More research is clearly needed with other sports, and in actual competition rather than a training environment, the researchers said. However, they concluded: "perfectionistic strivings may form part of a healthy pursuit of excellence and may be adaptive in situations where such strivings may give athletes an additional motivational 'boost' to do their best, and thus achieve better results and make greater progress."

*Source:* STOLL, O., LAU, A., STOEBER, J. (2008). Perfectionism and performance in a new basketball training task: Does striving for perfection enhance or undermine performance? _Psychology of Sport and Exercise_, 9(5), 620-629.


----------



## Lana (Jul 21, 2008)

Well that explains why I'm not an athlete 

But seriously, if there are no consequences for falling short of a goal, the goal will either shift down a bit, or be discarded, or acceptance of less than ideal will be born.  Balance is ideal which means setting realistic goals and achieving them before doing anything else.


----------



## David Baxter PhD (Jul 21, 2008)

Or even setting unrealistic goals as a challenge but recognizing that it's unlikely you'll achieve them.


----------



## Halo (Jul 21, 2008)

Why would someone set an unrealistic goal for themselves knowing full well that they are unlikely to achieve it?  Doesn't that just set the person up for disappointment or are they already prepared for not achieving it?


----------



## ladylore (Jul 21, 2008)

Halo said:


> Why would someone set an unrealistic goal for themselves knowing full well that they are unlikely to achieve it?  Doesn't that just set the person up for disappointment or are they already prepared for not achieving it?



If the person is not living for themselves and are consciously or unconsciously looking to outside souces for approval, some people would set goals for themselves that they may think will get the approval of someone that is important to them. Or if someone is thinking that they should be doing such and such and aiming for specific goals then they could set the bar to high for themselves.

Personal experience.


----------



## David Baxter PhD (Jul 21, 2008)

:yeahthat: Pretty much. And there are those who feel they need a significant challenge to "motivate" themselves. I don't think that's necessarily a terrible thing as long as you don't beat yourself up as a failure or a loser for failing to meet a goal that wasn't really realistic to begin with.

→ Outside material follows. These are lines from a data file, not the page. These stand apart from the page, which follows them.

-- ==== Sys2Proof/Tests/Slice0.lean ====
section
/-! SUPPORT. Tests: which instructions are refused as ill-formed, words written out from the encoding tables of the spec and
the instructions they decode to, single steps with results worked out by hand from the rules, and witnesses for the
hypotheses of the statements. -/

set_option Elab.async false

namespace Sys2Proof.Tests

open Sys2Proof Sys2Proof.Machine Sys2Proof.Claims


/-! ## Words and the instructions they decode to, from the encoding tables (R53 to R65) -/

/-- Whether each word decodes to its instruction. -/
def reads (l : List (Nat × Instr)) : Bool :=
  l.all fun x => match decodeWord x.1 0 with | .ok j => decide (j = x.2) | .error _ => false

theorem test_decode_01_a : reads [
    (0x04894800, .add false 8 18 18 false false),
    (0x07D2B401, .sub true 29 5 13 false false),
    (0x04DA9902, .mul 13 21 6 false true),
    (0x05056703, .mulh 16 10 25 true true),
    (0x053F3104, .mulhn 19 30 12 false true),
    (0x056A2805, .div 22 20 10 false false),
    (0x0594F606, .divn 25 9 29 true false),
    (0x05CF6E07, .rem 28 30 27 true false),
    (0x05E9B908, .remn 30 19 14 false true),
    (0x065F1B09, .and true 5 30 6 true true),
    (0x05AE320A, .or false 26 28 12 true false),
    (0x06F79C0B, .xor true 15 15 7 false false)] = true := by decide +kernel

theorem test_decode_01_b : reads [
    (0x0441090C, .andn false 4 2 2 false true),
    (0x0790210D, .sll true 25 0 8 false true),
    (0x04E98F0E, .srl false 14 19 3 true true),
    (0x0633260F, .sra true 3 6 9 true false),
    (0x057D9F10, .rol 23 27 7 true true),
    (0x05A86811, .min 26 16 26 false false),
    (0x05D2B412, .max 29 5 13 false false),
    (0x0402AE13, .minn 0 5 11 true false),
    (0x043D7914, .maxn 3 26 30 false true),
    (0x0467C515, .slt 6 15 17 false true),
    (0x04923E16, .sltn 9 4 15 true false),
    (0x04CC8A17, .seq 12 25 2 true false)] = true := by decide +kernel

theorem test_decode_01_c : reads [
    (0x04F70018, .clz 15 14 false),
    (0x05218019, .ctz 18 3 false),
    (0x055C021A, .popc 21 24 true),
    (0x06AB671B, .padd true 10 22 25 true true),
    (0x05B15E1C, .pdiff 27 2 23 true false),
    (0x0743E91D, .fatset true 20 7 26 false true),
    (0x049D001E, .fatget false 9 26 false)] = true := by decide +kernel

theorem test_decode_02 : reads [
    (0x0840ED00, .addw 4 1 27 false true),
    (0x087B3B01, .subw 7 22 14 true true),
    (0x08A58502, .mulw 10 11 1 false true),
    (0x08D07803, .divw 13 0 30 false false),
    (0x090ACA04, .divnw 16 21 18 true false),
    (0x09351605, .remw 19 10 5 true false),
    (0x096F0D06, .remnw 22 30 3 false true),
    (0x099A5B07, .sllw 25 20 22 true true),
    (0x09C4A708, .srlw 28 9 9 true true),
    (0x09E49C09, .sraw 30 9 7 false false)] = true := by decide +kernel

theorem test_decode_03 : reads [
    (0x0FBBC5BB, .addi true 27 23 true 1467)] = true := by decide +kernel

theorem test_decode_04 : reads [
    (0x110553B9, .andi false 16 10 true 5049)] = true := by decide +kernel

theorem test_decode_05 : reads [
    (0x1654338C, .ori true 5 8 false 13196)] = true := by decide +kernel

theorem test_decode_06 : reads [
    (0x19AD818A, .xori false 26 27 false 394)] = true := by decide +kernel

theorem test_decode_07 : reads [
    (0x1EF74008, .slli true 15 14 true 8),
    (0x1C46101B, .srli false 4 12 false 27),
    (0x1F9F2019, .srai true 25 30 false 25),
    (0x1CE97017, .roli false 14 18 true 23)] = true := by decide +kernel

theorem test_decode_08 : reads [
    (0x21A30C43, .slti 26 6 false 3139)] = true := by decide +kernel

theorem test_decode_09 : reads [
    (0x25DDF1C9, .sltni 29 27 true 12745)] = true := by decide +kernel

theorem test_decode_0A : reads [
    (0x28605985, .movi 3 22917)] = true := by decide +kernel

theorem test_decode_0B : reads [
    (0x2CC0609A, .adr 6 24730)] = true := by decide +kernel

theorem test_decode_0D : reads [
    (0x352067AF, .fmovi 9 26543)] = true := by decide +kernel

theorem test_decode_0E : reads [
    (0x39806EC4, .faddi 12 28356)] = true := by decide +kernel

theorem test_decode_0F : reads [
    (0x3DE075D9, .fmuli 15 30169)] = true := by decide +kernel

theorem test_decode_10_a : reads [
    (0x41270680, .fadd 18 14 1 true false true),
    (0x4151FA81, .fsub 21 3 30 true false true),
    (0x418C4882, .fmul 24 24 18 false false true),
    (0x41BC4103, .fdiv 27 24 16 false true false),
    (0x41E68084, .fsqrt 30 13 false true),
    (0x40115985, .fma 1 2 22 false true true),
    (0x404BD086, .fmin 4 23 20 false false true),
    (0x40761E87, .fmax 7 12 7 true false true),
    (0x40A08288, .fneg 10 1 true true),
    (0x40DB0209, .fabs 13 22 true false),
    (0x4105AF8A, .feq 16 11 11 true true true),
    (0x41307B8B, .flt 19 0 30 true true true)] = true := by decide +kernel

theorem test_decode_10_b : reads [
    (0x416AF08C, .fle 22 21 28 false false true),
    (0x4195008D, .fclass 25 10 false true),
    (0x41CF028E, .fcvti 28 30 true true),
    (0x41EA020F, .fcvtf 30 20 true false),
    (0x40248010, .fcvtp 2 9 false false),
    (0x405F0291, .fcvtit 5 30 true true)] = true := by decide +kernel

theorem test_decode_11 : reads [
    (0x45134400, .fmak 8 19 68),
    (0x4568D701, .faddk 11 8 215),
    (0x45DD6A02, .fmulk 14 29 106),
    (0x4620D203, .movk 17 210)] = true := by decide +kernel

theorem test_decode_12 : reads [
    (0x4A8752F1, .br 20 7 .lt 4849)] = true := by decide +kernel

theorem test_decode_13 : reads [
    (0x4C0052B7, .j 21175)] = true := by decide +kernel

theorem test_decode_14 : reads [
    (0x5340033C, .jal 26 828)] = true := by decide +kernel

theorem test_decode_15 : reads [
    (0x54000000, .jr 0 false),
    (0x543D8201, .jalr 3 27 true),
    (0x54000002, .ret),
    (0x54000003, .align),
    (0x54000004, .endact),
    (0x54000005, .yield),
    (0x54000006, .trigger),
    (0x555CE307, .resume 21 25 24 true true)] = true := by decide +kernel

theorem test_decode_16 : reads [
    (0x5B633800, .rep 216 6 3 4)] = true := by decide +kernel

theorem test_decode_17 : reads [
    (0x5FA00A51, .callc 29 2641)] = true := by decide +kernel

theorem test_decode_18 : reads [
    (0x600DD3C7, .ld false 0 27 .own .s8 true 455)] = true := by decide +kernel

theorem test_decode_19 : reads [
    (0x675CA28A, .st true 21 25 .inv .u8 true 138)] = true := by decide +kernel

theorem test_decode_1A : reads [
    (0x68A62106, .ldx false 10 12 8 false true .self .s32),
    (0x6BEF0E33, .stx true 30 30 3 true false .own .u64),
    (0x694E8259, .ldacq false 20 29 true .thru .u16),
    (0x6A04C378, .strel true 9 16 true true .thru .u8)] = true := by decide +kernel

theorem test_decode_1B : reads [
    (0x6CD098E0, .aadd 13 1 6 false false true .ar),
    (0x6D0B12C1, .aand 16 22 4 true false true .rel),
    (0x6D35DE02, .aor 19 11 23 true false false .rlx),
    (0x6D602963, .axor 22 0 10 false true false .ar),
    (0x6D9021C4, .amin 25 0 8 false true true .rel),
    (0x6DCAEFA5, .amax 28 21 27 true true true .acq),
    (0x6DE53886, .aminn 30 10 14 false false true .rlx),
    (0x6C2F3047, .amaxn 2 30 12 false false false .rel),
    (0x6C5A7A28, .aswap 5 20 30 true false false .acq),
    (0x6C84C989, .acas 8 9 18 false true true .rlx),
    (0x6CBF416A, .afadd 11 30 16 false true .ar)] = true := by decide +kernel

theorem test_decode_1C : reads [
    (0x70000400, .fence .core .acquire),
    (0x70010001, .acq .die),
    (0x70020002, .rel .domain),
    (0x700B8003, .clean 23 false),
    (0x700D0204, .drop 26 true),
    (0x700E8A05, .pref 29 .own true),
    (0x7008AD06, .spmap 0 17 11 false true),
    (0x70330007, .spunmap 3 6 false),
    (0x706DF008, .waitc 6 27 28 false false),
    (0x70980009, .testc 9 16 false)] = true := by decide +kernel

theorem test_decode_1D : reads [
    (0x74C2B700, .ecat 12 5 13 true true),
    (0x74FD0101, .efilt 15 26 0 false true),
    (0x7527CD02, .efiltx 18 15 19 false true),
    (0x740ABD03, .ereb 21 15 false true),
    (0x740C1304, .eapply 24 4 true true),
    (0x740DE405, .eapplyO 27 25 false false),
    (0x740F0006, .edrop 30 false),
    (0x7411A307, .einfo 1 3 8 true true),
    (0x744C6C08, .espill 4 24 27 false false),
    (0x74768009, .eload 7 13 false),
    (0x74A1020A, .callcr 10 2 true)] = true := by decide +kernel
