-- ==== Sys2Proof/WellFormed.lean ====
section
/-! DEFINITION. Which commands are well formed. Spec 60 R210 calls checks 1 to 5 the encoding checks, so "whether a word is
well-formed never depends on the session state". The checks are said here on numbers, apart from the masks the decoder uses
and from the tests the meanings run. -/

namespace Sys2Proof

/-- LEN is 1 to 4 (30 R77). -/
def lenInRange (len : BitVec 3) : Bool := 1 ≤ len.toNat && len.toNat ≤ 4

/-- POS + LEN is at most 4 (30 R77, 20 R52). -/
def posInRange (pos : BitVec 2) (len : BitVec 3) : Bool := pos.toNat + len.toNat ≤ 4

/-- The magnitude of the signed base is 2 to 36 (60 R203). -/
def baseInRange (base : BitVec 8) : Bool := 2 ≤ base.toInt.natAbs && base.toInt.natAbs ≤ 36

/-- DATA holds nothing above its LEN segment bytes (30 R72, row WRSEG). -/
def dataFits (len : BitVec 3) (data : Word) : Bool := data.toNat < 256 ^ len.toNat

/-- The command's words carry no reserved bit (30 R76): only WRSEG's term can hold one, in DATA. -/
def Instr.encodable : Instr → Bool
  | .wrseg _ len data => dataFits len data
  | .init => true
  | .setbr _ _ => true
  | .start => true
  | .stop => true
  | .wrbyte _ => true
  | .showbase _ _ _ _ _ _ => true
  | .showdec _ _ _ _ _ => true
  | .showhex _ _ _ _ _ => true
  | .encdig _ => true
  | .clear => true
  | .bitdly => true

/-- The command passes every encoding check of 60 R210 (checks 2 to 5; check 1 is that it is a command at all). -/
def Instr.wellFormed : Instr → Bool
  | .wrseg pos len data => lenInRange len && dataFits len data && posInRange pos len
  | .showbase base _ _ _ len pos => lenInRange len && posInRange pos len && baseInRange base
  | .showdec _ _ _ len pos => lenInRange len && posInRange pos len
  | .showhex _ _ _ len pos => lenInRange len && posInRange pos len
  | .init => true
  | .setbr _ _ => true
  | .start => true
  | .stop => true
  | .wrbyte _ => true
  | .encdig _ => true
  | .clear => true
  | .bitdly => true

end Sys2Proof
end

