-- ==== Sys2Proof/Machine/Numeral.lean ====
section
/-! DEFINITION. The glyph lookup and the numeral encoder of spec 42, and the commands ENCDIG, SHOWBASE, SHOWDEC and SHOWHEX. -/

namespace Sys2Proof.Machine

/-- EncodeDigit(d) = GLYPH[d mod 16], for any natural d (42 R152). -/
def encodeDigit (c : Config) (d : Nat) : Byte := c.glyph[d % 16]'(Nat.mod_lt d (by decide))

/-- The zero-suppressed case (42 R157): blanks, and GLYPH[0] at position L-1. -/
def zeroDigits (c : Config) (L : Nat) : List Byte := List.replicate (L - 1) blankByte ++ [encodeDigit c 0]

/-- The digit loop (42 R158 to R161), for the n positions 0 to n-1 still to set, least significant last: v is the running value,
neg the negative flag that a placed minus sign clears. The result is position 0 first. -/
def digitLoop (c : Config) (base : Nat) (lz : Bool) : Nat → Nat → Bool → List Byte
  | 0, _, _ => []
  | n + 1, v, neg =>
    if v % base = 0 ∧ v / base = 0 ∧ lz = false then
      if neg then digitLoop c base lz n (v / base) false ++ [c.minusGlyph]
      else digitLoop c base lz n (v / base) neg ++ [blankByte]
    else digitLoop c base lz n (v / base) neg ++ [encodeDigit c (v % base)]

/-- The mask loop of dot injection: bit 7 of m is ORed into each position, and m is shifted left one place after it (42 R163). -/
def injectDots : Byte → List Byte → List Byte
  | _, [] => []
  | m, f :: fs => (f ||| (m &&& 0x80#8)) :: injectDots (m <<< 1) fs

/-- Whether the zero-suppressed case applies (42 R157). -/
def zeroCase (mag : Nat) (lz : Bool) : Bool := mag == 0 && !lz

/-- FRAME[0..L-1] after EncodeNumber(b, mag, dots, lz, L) (42 R165). -/
def numeralBytes (c : Config) (b : Int) (mag : Nat) (dots : Byte) (lz : Bool) (L : Nat) : List Byte :=
  let digits := if zeroCase mag lz then zeroDigits c L else digitLoop c b.natAbs lz L mag (decide (b < 0))
  if dots ≠ 0#8 ∧ (zeroCase mag lz = false ∨ c.dotsInZeroCase = true) then injectDots dots digits else digits

/-- Byte i of FRAME after an encode of the bytes seg: seg's byte, or past them a free value, that of stream k at counter
n + i (42 R164; log 10). -/
def frameByte (seg : List Byte) (k n i : Nat) : Byte :=
  match seg[i]? with
  | some b => b
  | none => Config.freeByte k (n + i)

/-- Write FRAME: the bytes seg at positions 0 on, free values at the positions past them (10 R28, 42 R164). -/
def setFrame (seg : List Byte) (s : State) : State :=
  { s with
    frame := #v[frameByte seg s.stream s.freeCount 0, frameByte seg s.stream s.freeCount 1, frameByte seg s.stream s.freeCount 2,
                frameByte seg s.stream s.freeCount 3]
    freeCount := s.freeCount + 4 }

/-- EncodeNumber(b, mag, dots, lz, L) (42 R165). -/
def encodeNumber (b : Int) (mag : Nat) (dots : Byte) (lz : Bool) (L : Nat) (s : State) : State :=
  setFrame (numeralBytes s.config b mag dots lz L) s

/-- The effect the SHOW commands share: EncodeNumber, then WriteFrame(FRAME[0..L-1], L, P) (42 R166 to R168). -/
def showNumber (b : Int) (mag : Nat) (dots : Byte) (lz : Bool) (len : BitVec 3) (pos : BitVec 2) (s : State) : State :=
  let t := encodeNumber b mag dots lz (lenValue len) s
  writeFrame (t.frame.toList.take (lenValue len)) pos t

/-- ENCDIG (42 R154): legal in every session state. -/
def execEncdig (d : Byte) (s : State) : Result := .next (setResult (encodeDigit s.config d.toNat) s)

/-- SHOWBASE (42 R166). -/
def execShowbase (base : BitVec 8) (value : BitVec 16) (dots : Byte) (lz : Bool) (len : BitVec 3) (pos : BitVec 2) (s : State) :
    Result :=
  guarded (showBaseChecks base pos len s) (showNumber (signedBase base) (unsignedValue value) dots lz len pos) s

/-- The base SHOWDEC encodes with: -10 for a negative value, else 10 (42 R167). -/
def decimalBase (v : Int) : Int := if v < 0 then -10 else 10

/-- SHOWDEC (42 R167): the magnitude is taken on integers, so -32768 gives 32768. -/
def execShowdec (value : BitVec 16) (dots : Byte) (lz : Bool) (len : BitVec 3) (pos : BitVec 2) (s : State) : Result :=
  guarded (showChecks pos len s)
    (showNumber (decimalBase (signedValue value)) (signedValue value).natAbs dots lz len pos) s

/-- SHOWHEX (42 R168): base 16. -/
def execShowhex (value : BitVec 16) (dots : Byte) (lz : Bool) (len : BitVec 3) (pos : BitVec 2) (s : State) : Result :=
  guarded (showChecks pos len s) (showNumber 16 (unsignedValue value) dots lz len pos) s

end Sys2Proof.Machine
end

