-- ==== Sys2Proof/Machine/Session.lean ====
section
/-! DEFINITION. The session commands INIT and SETBR (spec 43). -/

namespace Sys2Proof.Machine

/-- Init() (43 R191): both latches low, then both lines released, no delay. -/
def initProc (s : State) : State :=
  { (s |> writePinLow .clk |> writePinLow .dio |> setDir .clk .input |> setDir .dio .input) with init := true }

/-- INIT (43 R191): legal in every session state. -/
def execInit (s : State) : Result := .next (initProc s)

/-- SETBR (43 R193): no event, legal in every session state. -/
def execSetbr (level : BitVec 3) (on : Bool) (s : State) : Result := .next (setBrightness (packBrightness level on) s)

end Sys2Proof.Machine
end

Or, to use another example, we are all, in various ways aiming at our ideal self-concepts and none of us will actually achieve that ideal self-concept because we are, in the end, human beings. But it's the striving that's important, not the achieving.


----------



## Halo (Jul 21, 2008)

Ahh...gotcha.  I understand now 

Thanks


----------



## MDH (Jul 29, 2008)

I'm always setting new goalposts for myself, but I remember to be proud and go easy.


----------